What you should do:
Two lines below mark the span: the one containing "(n ≤ iterations)" and the one containing "(R254) and the exit". Set down both, plus every line between, exactly as they stand, and nothing else.

Input for this task:
──────

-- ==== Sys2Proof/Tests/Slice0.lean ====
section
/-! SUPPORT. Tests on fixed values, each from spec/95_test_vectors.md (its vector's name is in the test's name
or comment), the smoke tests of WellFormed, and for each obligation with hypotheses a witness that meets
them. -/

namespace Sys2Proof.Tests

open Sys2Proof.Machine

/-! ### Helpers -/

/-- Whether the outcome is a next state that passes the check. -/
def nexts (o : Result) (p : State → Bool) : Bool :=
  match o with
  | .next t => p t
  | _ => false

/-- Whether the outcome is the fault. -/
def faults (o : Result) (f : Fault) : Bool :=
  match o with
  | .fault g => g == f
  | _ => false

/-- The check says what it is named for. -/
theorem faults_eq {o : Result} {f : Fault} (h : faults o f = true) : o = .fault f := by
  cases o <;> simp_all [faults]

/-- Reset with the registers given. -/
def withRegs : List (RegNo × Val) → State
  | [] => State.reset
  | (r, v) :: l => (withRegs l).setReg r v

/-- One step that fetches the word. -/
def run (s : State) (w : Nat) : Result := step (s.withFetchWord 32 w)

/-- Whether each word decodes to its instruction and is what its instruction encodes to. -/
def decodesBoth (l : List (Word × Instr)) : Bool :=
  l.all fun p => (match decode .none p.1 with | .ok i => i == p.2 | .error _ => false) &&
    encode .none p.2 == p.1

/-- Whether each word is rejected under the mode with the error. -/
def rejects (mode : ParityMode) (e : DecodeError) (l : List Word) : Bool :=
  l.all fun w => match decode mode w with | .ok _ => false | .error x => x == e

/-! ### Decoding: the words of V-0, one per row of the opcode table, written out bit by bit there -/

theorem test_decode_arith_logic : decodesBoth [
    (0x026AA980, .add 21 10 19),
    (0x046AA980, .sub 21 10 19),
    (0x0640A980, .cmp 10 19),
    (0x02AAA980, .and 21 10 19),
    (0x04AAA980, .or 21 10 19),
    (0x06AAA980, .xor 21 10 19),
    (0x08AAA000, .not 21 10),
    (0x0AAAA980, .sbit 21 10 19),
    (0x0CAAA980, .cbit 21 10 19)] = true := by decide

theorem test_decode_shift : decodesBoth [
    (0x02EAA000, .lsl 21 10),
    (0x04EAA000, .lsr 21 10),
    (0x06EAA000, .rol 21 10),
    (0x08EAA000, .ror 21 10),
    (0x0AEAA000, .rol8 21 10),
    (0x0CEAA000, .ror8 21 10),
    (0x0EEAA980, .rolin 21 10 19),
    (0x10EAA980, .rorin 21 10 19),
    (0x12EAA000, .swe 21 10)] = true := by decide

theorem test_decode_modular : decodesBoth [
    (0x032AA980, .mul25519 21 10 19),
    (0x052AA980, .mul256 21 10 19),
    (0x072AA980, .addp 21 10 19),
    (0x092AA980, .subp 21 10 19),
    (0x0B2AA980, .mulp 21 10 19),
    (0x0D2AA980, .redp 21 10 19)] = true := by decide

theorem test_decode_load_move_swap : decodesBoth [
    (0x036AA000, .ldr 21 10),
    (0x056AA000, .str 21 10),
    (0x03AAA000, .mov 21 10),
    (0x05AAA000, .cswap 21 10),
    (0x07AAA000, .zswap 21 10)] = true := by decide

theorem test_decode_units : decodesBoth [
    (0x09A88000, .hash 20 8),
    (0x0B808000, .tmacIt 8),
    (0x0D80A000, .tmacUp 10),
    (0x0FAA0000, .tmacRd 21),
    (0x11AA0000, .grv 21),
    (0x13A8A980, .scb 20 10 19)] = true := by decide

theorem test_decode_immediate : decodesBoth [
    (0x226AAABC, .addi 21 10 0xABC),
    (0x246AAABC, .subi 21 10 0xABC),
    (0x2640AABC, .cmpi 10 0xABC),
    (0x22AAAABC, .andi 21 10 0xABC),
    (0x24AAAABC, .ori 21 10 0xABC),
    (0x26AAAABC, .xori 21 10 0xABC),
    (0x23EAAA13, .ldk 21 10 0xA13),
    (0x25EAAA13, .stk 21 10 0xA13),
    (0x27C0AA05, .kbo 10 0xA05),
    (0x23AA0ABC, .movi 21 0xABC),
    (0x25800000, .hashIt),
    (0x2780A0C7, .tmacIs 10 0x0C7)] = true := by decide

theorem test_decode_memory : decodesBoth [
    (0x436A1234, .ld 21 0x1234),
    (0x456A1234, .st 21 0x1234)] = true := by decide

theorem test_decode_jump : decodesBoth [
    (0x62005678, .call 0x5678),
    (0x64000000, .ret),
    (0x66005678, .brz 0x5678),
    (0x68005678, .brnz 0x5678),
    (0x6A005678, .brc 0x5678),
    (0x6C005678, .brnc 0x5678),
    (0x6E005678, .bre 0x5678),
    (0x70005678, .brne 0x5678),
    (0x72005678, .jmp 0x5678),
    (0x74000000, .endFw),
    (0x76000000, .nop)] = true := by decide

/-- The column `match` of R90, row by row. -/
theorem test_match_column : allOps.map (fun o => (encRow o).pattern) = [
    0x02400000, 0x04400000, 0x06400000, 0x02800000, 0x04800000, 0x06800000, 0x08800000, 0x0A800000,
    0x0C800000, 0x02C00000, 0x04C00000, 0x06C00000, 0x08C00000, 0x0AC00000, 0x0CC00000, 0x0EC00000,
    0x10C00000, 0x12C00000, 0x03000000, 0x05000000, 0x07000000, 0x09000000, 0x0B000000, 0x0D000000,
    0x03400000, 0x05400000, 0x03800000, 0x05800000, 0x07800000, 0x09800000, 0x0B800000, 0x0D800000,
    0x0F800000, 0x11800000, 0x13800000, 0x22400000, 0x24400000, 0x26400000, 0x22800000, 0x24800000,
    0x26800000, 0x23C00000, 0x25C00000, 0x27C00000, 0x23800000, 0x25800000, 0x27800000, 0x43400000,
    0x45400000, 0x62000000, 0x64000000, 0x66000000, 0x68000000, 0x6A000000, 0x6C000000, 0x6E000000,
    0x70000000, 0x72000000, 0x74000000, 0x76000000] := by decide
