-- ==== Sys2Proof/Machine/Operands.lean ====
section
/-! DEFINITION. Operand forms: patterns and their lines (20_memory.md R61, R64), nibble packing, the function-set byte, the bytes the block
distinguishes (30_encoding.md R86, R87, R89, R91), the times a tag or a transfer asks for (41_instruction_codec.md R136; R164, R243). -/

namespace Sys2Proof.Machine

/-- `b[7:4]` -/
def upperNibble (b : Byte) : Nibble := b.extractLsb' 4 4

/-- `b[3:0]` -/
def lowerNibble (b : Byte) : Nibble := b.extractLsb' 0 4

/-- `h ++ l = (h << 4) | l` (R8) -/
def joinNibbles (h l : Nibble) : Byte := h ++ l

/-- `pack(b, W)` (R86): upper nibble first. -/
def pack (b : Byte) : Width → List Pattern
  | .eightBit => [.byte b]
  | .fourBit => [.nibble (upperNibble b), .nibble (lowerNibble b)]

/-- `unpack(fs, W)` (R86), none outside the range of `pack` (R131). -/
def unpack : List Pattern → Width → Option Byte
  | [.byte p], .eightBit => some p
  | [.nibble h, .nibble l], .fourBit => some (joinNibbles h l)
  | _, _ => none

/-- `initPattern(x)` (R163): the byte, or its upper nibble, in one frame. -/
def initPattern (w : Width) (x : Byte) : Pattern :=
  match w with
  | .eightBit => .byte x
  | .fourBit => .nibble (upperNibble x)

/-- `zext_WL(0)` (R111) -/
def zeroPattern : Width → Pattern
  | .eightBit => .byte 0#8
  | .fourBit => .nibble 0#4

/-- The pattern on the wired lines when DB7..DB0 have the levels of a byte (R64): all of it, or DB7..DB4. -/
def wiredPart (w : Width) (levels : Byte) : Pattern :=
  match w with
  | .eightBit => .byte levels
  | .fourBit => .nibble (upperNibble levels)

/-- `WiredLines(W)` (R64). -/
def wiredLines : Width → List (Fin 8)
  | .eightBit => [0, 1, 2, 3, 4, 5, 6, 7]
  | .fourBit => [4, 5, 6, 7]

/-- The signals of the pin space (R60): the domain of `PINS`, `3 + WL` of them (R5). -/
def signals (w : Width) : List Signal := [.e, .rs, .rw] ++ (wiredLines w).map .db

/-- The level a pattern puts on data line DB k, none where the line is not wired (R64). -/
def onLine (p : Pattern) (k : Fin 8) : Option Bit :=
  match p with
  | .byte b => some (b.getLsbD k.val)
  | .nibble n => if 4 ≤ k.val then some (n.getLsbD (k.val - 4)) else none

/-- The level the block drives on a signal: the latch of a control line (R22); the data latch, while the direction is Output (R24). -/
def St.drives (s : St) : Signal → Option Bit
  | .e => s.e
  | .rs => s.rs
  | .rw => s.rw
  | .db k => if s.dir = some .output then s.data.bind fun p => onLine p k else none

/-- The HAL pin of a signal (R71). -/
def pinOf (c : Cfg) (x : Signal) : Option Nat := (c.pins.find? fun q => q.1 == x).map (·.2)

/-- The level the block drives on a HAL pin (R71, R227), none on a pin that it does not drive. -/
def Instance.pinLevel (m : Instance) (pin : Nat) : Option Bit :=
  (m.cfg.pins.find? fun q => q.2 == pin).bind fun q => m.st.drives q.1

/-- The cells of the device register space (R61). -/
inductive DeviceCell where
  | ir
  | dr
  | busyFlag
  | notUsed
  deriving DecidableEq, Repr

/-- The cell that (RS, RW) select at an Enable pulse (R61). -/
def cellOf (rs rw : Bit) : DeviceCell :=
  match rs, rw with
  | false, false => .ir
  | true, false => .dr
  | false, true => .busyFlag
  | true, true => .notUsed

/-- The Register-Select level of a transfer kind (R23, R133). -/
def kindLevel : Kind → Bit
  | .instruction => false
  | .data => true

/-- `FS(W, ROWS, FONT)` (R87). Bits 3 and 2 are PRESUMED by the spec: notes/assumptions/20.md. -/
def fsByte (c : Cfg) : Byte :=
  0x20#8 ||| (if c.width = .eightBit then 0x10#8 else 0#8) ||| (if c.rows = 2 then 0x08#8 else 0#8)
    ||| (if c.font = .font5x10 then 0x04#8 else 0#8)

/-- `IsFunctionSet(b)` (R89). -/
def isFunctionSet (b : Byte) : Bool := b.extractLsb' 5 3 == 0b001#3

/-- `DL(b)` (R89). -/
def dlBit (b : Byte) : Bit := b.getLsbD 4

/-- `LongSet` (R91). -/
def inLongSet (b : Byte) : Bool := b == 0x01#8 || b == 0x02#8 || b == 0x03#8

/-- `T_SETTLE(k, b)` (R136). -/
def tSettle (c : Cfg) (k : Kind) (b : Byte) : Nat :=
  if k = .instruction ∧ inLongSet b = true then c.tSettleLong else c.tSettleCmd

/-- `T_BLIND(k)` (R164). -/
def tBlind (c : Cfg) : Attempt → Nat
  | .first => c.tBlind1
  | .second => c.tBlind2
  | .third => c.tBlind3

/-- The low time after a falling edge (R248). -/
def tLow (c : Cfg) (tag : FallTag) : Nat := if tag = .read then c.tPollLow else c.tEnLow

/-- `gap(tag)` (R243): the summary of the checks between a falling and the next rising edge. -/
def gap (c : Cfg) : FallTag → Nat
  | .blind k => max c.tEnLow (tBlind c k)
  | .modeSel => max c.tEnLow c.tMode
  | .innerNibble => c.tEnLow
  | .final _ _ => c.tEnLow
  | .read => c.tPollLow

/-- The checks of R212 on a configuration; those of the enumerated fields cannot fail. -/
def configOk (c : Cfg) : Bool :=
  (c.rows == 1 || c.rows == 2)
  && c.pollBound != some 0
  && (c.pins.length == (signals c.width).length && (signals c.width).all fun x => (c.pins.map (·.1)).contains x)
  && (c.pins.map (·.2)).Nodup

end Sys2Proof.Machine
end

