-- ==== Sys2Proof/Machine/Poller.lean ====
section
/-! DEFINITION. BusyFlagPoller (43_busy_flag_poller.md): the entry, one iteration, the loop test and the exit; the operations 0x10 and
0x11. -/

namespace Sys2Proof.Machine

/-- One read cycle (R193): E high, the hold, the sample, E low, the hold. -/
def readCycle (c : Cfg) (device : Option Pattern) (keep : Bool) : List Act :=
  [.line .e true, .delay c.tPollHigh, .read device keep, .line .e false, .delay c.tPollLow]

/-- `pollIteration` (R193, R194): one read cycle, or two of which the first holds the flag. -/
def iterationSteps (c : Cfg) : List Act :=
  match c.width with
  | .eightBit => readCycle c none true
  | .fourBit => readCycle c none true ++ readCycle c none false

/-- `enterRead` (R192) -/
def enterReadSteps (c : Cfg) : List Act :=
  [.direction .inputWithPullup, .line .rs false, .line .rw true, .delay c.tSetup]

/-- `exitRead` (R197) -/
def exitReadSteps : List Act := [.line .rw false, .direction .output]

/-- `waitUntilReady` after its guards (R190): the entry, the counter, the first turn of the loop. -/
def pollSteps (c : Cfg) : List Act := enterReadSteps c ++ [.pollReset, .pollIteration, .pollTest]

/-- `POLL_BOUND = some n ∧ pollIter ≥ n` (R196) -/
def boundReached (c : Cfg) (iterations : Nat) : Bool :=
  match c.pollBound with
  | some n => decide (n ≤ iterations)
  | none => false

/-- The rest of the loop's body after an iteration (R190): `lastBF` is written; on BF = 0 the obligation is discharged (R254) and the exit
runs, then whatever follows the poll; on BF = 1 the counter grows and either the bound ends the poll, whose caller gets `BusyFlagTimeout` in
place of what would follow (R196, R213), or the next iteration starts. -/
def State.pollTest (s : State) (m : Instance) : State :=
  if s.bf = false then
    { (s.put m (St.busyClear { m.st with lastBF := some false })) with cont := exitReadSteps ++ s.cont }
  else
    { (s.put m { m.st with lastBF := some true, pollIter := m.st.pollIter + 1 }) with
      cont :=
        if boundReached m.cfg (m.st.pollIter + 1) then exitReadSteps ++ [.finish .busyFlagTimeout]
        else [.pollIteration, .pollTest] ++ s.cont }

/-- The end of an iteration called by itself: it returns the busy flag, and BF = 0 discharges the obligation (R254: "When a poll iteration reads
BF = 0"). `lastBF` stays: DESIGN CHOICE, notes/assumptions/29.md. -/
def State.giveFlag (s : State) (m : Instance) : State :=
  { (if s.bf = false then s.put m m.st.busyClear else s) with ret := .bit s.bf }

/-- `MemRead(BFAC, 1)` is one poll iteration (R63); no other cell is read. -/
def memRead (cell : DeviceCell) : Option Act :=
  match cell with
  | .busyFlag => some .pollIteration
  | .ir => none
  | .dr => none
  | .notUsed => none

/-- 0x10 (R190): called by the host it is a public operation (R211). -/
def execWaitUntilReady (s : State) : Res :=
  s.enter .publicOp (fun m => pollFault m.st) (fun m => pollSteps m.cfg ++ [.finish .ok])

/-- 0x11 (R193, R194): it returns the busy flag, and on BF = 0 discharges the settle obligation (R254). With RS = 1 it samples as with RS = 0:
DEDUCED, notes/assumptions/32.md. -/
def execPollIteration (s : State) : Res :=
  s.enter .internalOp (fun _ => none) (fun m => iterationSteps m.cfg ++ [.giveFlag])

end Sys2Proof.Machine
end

──────

Final answer:
  | some n => decide (n ≤ iterations)
  | none => false

/-- The rest of the loop's body after an iteration (R190): `lastBF` is written; on BF = 0 the obligation is discharged (R254) and the exit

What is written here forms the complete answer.